Disproportionation Problems

Formal Redox Problems

The following scenarios are examples of classic disproportionation reactions that involve formal redox. Identify the disproportionated element in each scenario. Explain why you know it is that element, and provide oxidation states where pertinent.

  1. The conversion of mercury(II) chloride to mercury(I) chloride and mercury metal.
  2. The reaction between dissolved chlorine gas and hydroxide ion to form chloride ion, chlorate ion and water.
  3. Bromine fluoride gas is converted into BrF3 and bromine gas.
  4. The conversion of trihydrogenphosphite to phosphate and phosphine.

Organic Disproportionation Problems

Organic chemistry often does not define disproportioination in terms of formal oxidation numbers, but atoms that start in one state and end up in two opposing protonation states or states of electron richness are considered disproportionation reactions. Identify the disporportionated species.

  1. 2 water molecules forming hydronium and hydroxide.
  2. 2 bicarbonate ions converting to a carbonate and a carbonic acid.
  3. 2 carbon monoxide molecules forming elemental carbon and carbon dioxide.


Formal Redox Answers

  1. This is the same as the copper chloride example in the lesson. mercury is disproportionated, going from oxidation state +2 to +1 and 0.
  2. Chlorine is disproportionated going from elemental chlorine with oxidation state 0 to chloride (-1) and chlorate (+5)
  3. Bromine is disproportionated. Fluoride is electronegative enough that in BrF, the bromine can be considered Br+1. In the products, it is Br+3 and elemental Br (0).
  4. Phosphorus is disproportionated. It goes from an oxidation state of +3 in the phosphite species to +5 in phosphoric acid and -3 in phosphine.

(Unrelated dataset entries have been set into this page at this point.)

/-! ### Factor and scale -/

/-- R91 as written: two places to the left and eight to the right. -/
theorem foldScale_eq_mul_four (r : Magnitude) (f : BitVec 9) : foldScale r f = r.toNat * f.toNat * 4 / 256 := by
  rw [foldScale, Nat.shiftLeft_eq, Nat.shiftRight_eq_div_pow]

theorem foldScale_le {r : Magnitude} {f : BitVec 9} {a b : Nat} (hr : r.toNat ≤ a) (hf : f.toNat ≤ b) :
    foldScale r f ≤ a * b / 64 := by
  rw [foldScale_eq]
  exact Nat.div_le_div_right (Nat.mul_le_mul hr hf)

/-- The bounds of R91 are the largest ring magnitude under the widest 9-bit and the widest 8-bit factor. -/
theorem foldScale_foldSelect_le {r : Magnitude} (hr : r.toNat ≤ 126) (p : Polarity) (w : BitVec 9) (n : BitVec 8) :
    foldScale r (foldSelect p w n) ≤ if p then 502 else 1006 := by
  have hfactor := foldSelect_toNat p w n
  cases p with
  | false =>
    have hw : (foldSelect false w n).toNat ≤ 511 := hfactor ▸ Nat.le_of_lt_succ w.isLt
    exact foldScale_le hr hw
  | true =>
    have hn : (foldSelect true w n).toNat ≤ 255 := hfactor ▸ Nat.le_of_lt_succ n.isLt
    exact foldScale_le hr hn

/-- R96: the wrap inverts the polarity or keeps it, whichever it is. -/
theorem foldPol_eq_xor (v0 : Nat) (p : Polarity) : foldPol v0 p = (foldPol v0 false ^^ p) := by
  rw [foldPol_eq, foldPol_eq]
  split
  · rw [Bool.not_false, Bool.true_xor]
  · rw [Bool.false_xor]

/-- Settles O24: the factor's value, the two forms of the scale, the bounds and the polarity, each by its lemma. -/
theorem foldDiffersByFactorOnly : Obligations.FoldDiffersByFactorOnly :=
  fun r p w n => ⟨foldSelect_toNat p w n, fun f => ⟨foldScale_eq_mul_four r f, foldScale_eq r f⟩,
    fun hr => foldScale_foldSelect_le hr p w n, fun v0 => foldPol_eq_xor v0 p⟩

end Sys2Proof.Proofs
end

section
/-! PROOFS. The family 44_pwm_output.md: the output conversion (R100, R101) and the emission (R102 to R105). -/

namespace Sys2Proof.Proofs

open Sys2Proof Sys2Proof.Machine Sys2Proof.Laws

/-! ### The output conversion -/

/-- Settles O25: the fold leaves at most 127, where the conversion neither wraps nor clamps. -/
theorem outputCodesLieAboutTheMidpoint : Obligations.OutputCodesLieAboutTheMidpoint := fun s =>
  ⟨_, exec_tick s, wires_v_le s.regs, outConv_toNat _ _ (wires_v_le s.regs)⟩

/-- The code as a signed sample about the midpoint 128 (R101): a negative zero is -1. -/
theorem outConv_offsetBinary {v : Magnitude} (hv : v.toNat ≤ 127) (p : Polarity) :
    ((outConv v p).toNat : Int) = 128 + (if p then -(v.toNat : Int) - 1 else v.toNat) := by
  rw [outConv_toNat v p hv]
  cases p with
  | false => exact Int.natCast_add 128 v.toNat
  | true =>
    simp only [if_true]
    omega

/-- Bit 7 of the code is the inverted polarity (R101). -/
theorem outConv_getLsbD_seven {v : Magnitude} (hv : v.toNat ≤ 127) (p : Polarity) :
    (outConv v p).getLsbD 7 = !p := by
  have hmsb : (outConv v p).getLsbD 7 = decide (128 ≤ (outConv v p).toNat) :=
    (BitVec.msb_eq_getLsbD_last _).symm.trans (BitVec.msb_eq_decide _)
  rw [hmsb, outConv_toNat v p hv]
  cases p with
  | false => exact decide_eq_true (Nat.le_add_right 128 v.toNat)
  | true =>
    simp only [if_true, Bool.not_true, decide_eq_false_iff_not]
    omega

/-- The magnitude a code stands for: its distance down from 127 or up from 128 (R100). -/
def codeMagnitude (o : Sample) : Magnitude :=
  if o.toNat < 128 then 127 - o else o - 128
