-- ==== Sys2Proof/Machine/Step.lean ====
section
/-! DEFINITION. One step of the machine (60_exceptions.md R102, R105, R112), and the load of one instruction from outside. -/

namespace Sys2Proof.Machine

/-- One step of the executing agent: fetch, decode, execute; one of three outcomes (60_exceptions.md R102, R105). -/
def agentStep (s : State) : Host.Outcome State Fault Refusal :=
  match s.fetchInstr with
  | .error r => .refused r
  | .ok i => exec i s

/-- One step of the machine: what the next turn says. With no turn listed the executing agent takes a step (60_exceptions.md R112; log 11). A fault or a refusal ends that agent's run
only (60_exceptions.md R107). A settle turn goes on even where every agent's run has ended (DESIGN CHOICE, log 27). -/
def step (s : State) : Host.Outcome State Fault Refusal :=
  match s.turn with
  | .run ag =>
    match s.popTurn.runner ag with
    | some r => (s.popTurn.switchTo r).afterAgent (agentStep (s.popTurn.switchTo r))
    | none => s.verdict
  | .settle ag a => .next (s.popTurn.settle ag a)

/-- The state whose next step runs the instruction with the bits `w` (bits from `nbits` up zero): the load of a program from outside (log 19). -/
def State.withFetchWord (s : State) (nbits w : Nat) : State := s.placeWord (BitVec.ofNat 32 (w % 2 ^ nbits))

end Sys2Proof.Machine
end

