-- ==== Sys2Proof/Certificates/Slice0/Obligations.lean ====
section
/-! DEFINITION. The statements about the model. Where a clause rests on a decision the spec marks as its own (D<n>) or on a choice of the model (log <n>), the docstring says so. -/

open Sys2Proof Sys2Proof.Machine

/-! Fetch, turns and the stops before an instruction runs. -/

/-- 20_memory.md R57 (the spec's own decision D5): with no turn listed, where the executing agent's run has not ended, at an aligned pc with four bytes of `TEXT` there that decode, first byte most significant, to
an instruction, a step is `exec` of that instruction at that state; the pc's advance is part of `exec`. A fault or a refusal of it ends that agent's run and no other (60_exceptions.md R107, the spec's own decision
D15; how it is recorded is the model's choice, log 18); on a machine with one agent it is the outcome. -/
def Obligations.StepRunsDecodedInstruction : Prop :=
  ∀ (s : State) (b0 b1 b2 b3 : Byte) (i : Instr),
    s.turns = [] → s.ctx.stop = none → s.env.endPc ≠ some s.ctx.pc → s.ctx.pc.toNat % 4 = 0 →
    Memory.read s.env.text s.ctx.pc.toNat = some b0 → Memory.read s.env.text (s.ctx.pc.toNat + 1) = some b1 →
    Memory.read s.env.text (s.ctx.pc.toNat + 2) = some b2 → Memory.read s.env.text (s.ctx.pc.toNat + 3) = some b3 →
    decode (b0 ++ b1 ++ b2 ++ b3) = .instr i →
    (∀ t, exec i s = .next t → step s = .next t) ∧
    (s.parked = [] → step s = exec i s) ∧
    ((∃ p ∈ s.parked, p.ctx.stop = none ∧ s.env.endPc ≠ some p.ctx.pc) →
      (∀ f, exec i s = .fault f → step s = .next { s with ctx := { s.ctx with stop := some (.fault f) } }) ∧
      ∀ r, exec i s = .refused r → step s = .next { s with ctx := { s.ctx with stop := some (.refuse r) } })

/-- Checks 1 to 3 of 60_exceptions.md R105 (the spec's own order, D23; the reasons D3, D5, D8) for a step of the executing agent; on a machine with one agent whose run has not ended and no turn listed they are
the step's, and at `END_PC` (70_reset_and_hazards.md R122, D24) the step is refused `runEnded`, which is the model's choice (log 10). -/
def Obligations.StopsBeforeExecution : Prop :=
  ∀ s : State,
    (s.ctx.pc.toNat % 4 ≠ 0 → agentStep s = .refused .pcMisaligned) ∧
    (s.ctx.pc.toNat % 4 = 0 → (∃ k < 4, Memory.read s.env.text (s.ctx.pc.toNat + k) = none) →
      agentStep s = .refused .fetchNotAdmitted) ∧
    (∀ b0 b1 b2 b3 : Byte, s.ctx.pc.toNat % 4 = 0 →
      Memory.read s.env.text s.ctx.pc.toNat = some b0 → Memory.read s.env.text (s.ctx.pc.toNat + 1) = some b1 →
      Memory.read s.env.text (s.ctx.pc.toNat + 2) = some b2 → Memory.read s.env.text (s.ctx.pc.toNat + 3) = some b3 →
      decode (b0 ++ b1 ++ b2 ++ b3) = .undecoded → agentStep s = .refused .undecodedWord) ∧
    (s.turns = [] → s.parked = [] → s.ctx.stop = none →
      (s.env.endPc ≠ some s.ctx.pc → step s = agentStep s) ∧ (s.env.endPc = some s.ctx.pc → step s = .refused .runEnded))

/-- 60_exceptions.md R112, R107 (the spec's own decisions D13, D15; the schedule and the record of a stop are the model's, logs 11 and 18, and so is that CR, XER and the other register files are per agent, log 26): where the next turn names an agent whose run has not ended, that agent takes the
step with its own registers and pc, every other agent's are kept, and memory, the waiting stores, the reservations and the parameters are the shared ones; a fault or a refusal of it ends its run and the others can
go on. A turn of an agent that cannot take a step is one of the executing agent, or of another that can. -/
def Obligations.TurnRunsNamedAgent : Prop :=
  ∀ (s : State) (ag : Nat) (ts : List Turn), (s.agent :: s.parked.map Parked.id).Nodup → s.turns = .run ag :: ts →
    (∀ c : Context, s.contextOf ag = some c → c.stop = none → s.env.endPc ≠ some c.pc →
      ∃ t : State, t.agent = ag ∧ t.ctx = c ∧ (∀ ag', t.contextOf ag' = s.contextOf ag') ∧
        t.nAgents = s.nAgents ∧ t.mem = s.mem ∧ t.pending = s.pending ∧ t.resv = s.resv ∧ t.turns = ts ∧
        t.draws = s.draws ∧ t.env = s.env ∧
        (∀ u, agentStep t = .next u → step s = .next u) ∧
        ((∃ p ∈ t.parked, p.ctx.stop = none ∧ s.env.endPc ≠ some p.ctx.pc) →
          (∀ f, agentStep t = .fault f → step s = .next { t with ctx := { c with stop := some (.fault f) } }) ∧
          ∀ r, agentStep t = .refused r → step s = .next { t with ctx := { c with stop := some (.refuse r) } })) ∧
    ((∀ c, s.contextOf ag = some c → c.stop ≠ none ∨ s.env.endPc = some c.pc) →
      (s.ctx.stop = none → s.env.endPc ≠ some s.ctx.pc → step s = step { s with turns := .run s.agent :: ts }) ∧
      (¬ (s.ctx.stop = none ∧ s.env.endPc ≠ some s.ctx.pc) → (∃ p ∈ s.parked, p.ctx.stop = none ∧ s.env.endPc ≠ some p.ctx.pc) →
        ∃ p ∈ s.parked, p.ctx.stop = none ∧ s.env.endPc ≠ some p.ctx.pc ∧ step s = step { s with turns := .run p.id :: ts }))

Organic Disproportionation Answers

  1. Oxygen is the disproportionated species. It is bonded to two hydrogens in water but then 3 in hydronium and 1 in hydroxide. This is the prototypical example of how an neutral molecule can disproportionate to form an acid and a base.
  2. Similar to the above, a proton is being transferred from one oxygen to another so that of the three oxygens to start with in bicarbonate, one is protonated and the result is carbonic acid with two protons and carbonate with zero protons. Bicarbonate is a neutral species, and the products are an acid and a base.
  3. This is similar to a redox disproportionation reaction only because elemental carbon is in oxidation state 0 by definition. In CO, it can be considered to be in a -1 oxidation state, and in carbon dioxide, in a +4 oxidation state.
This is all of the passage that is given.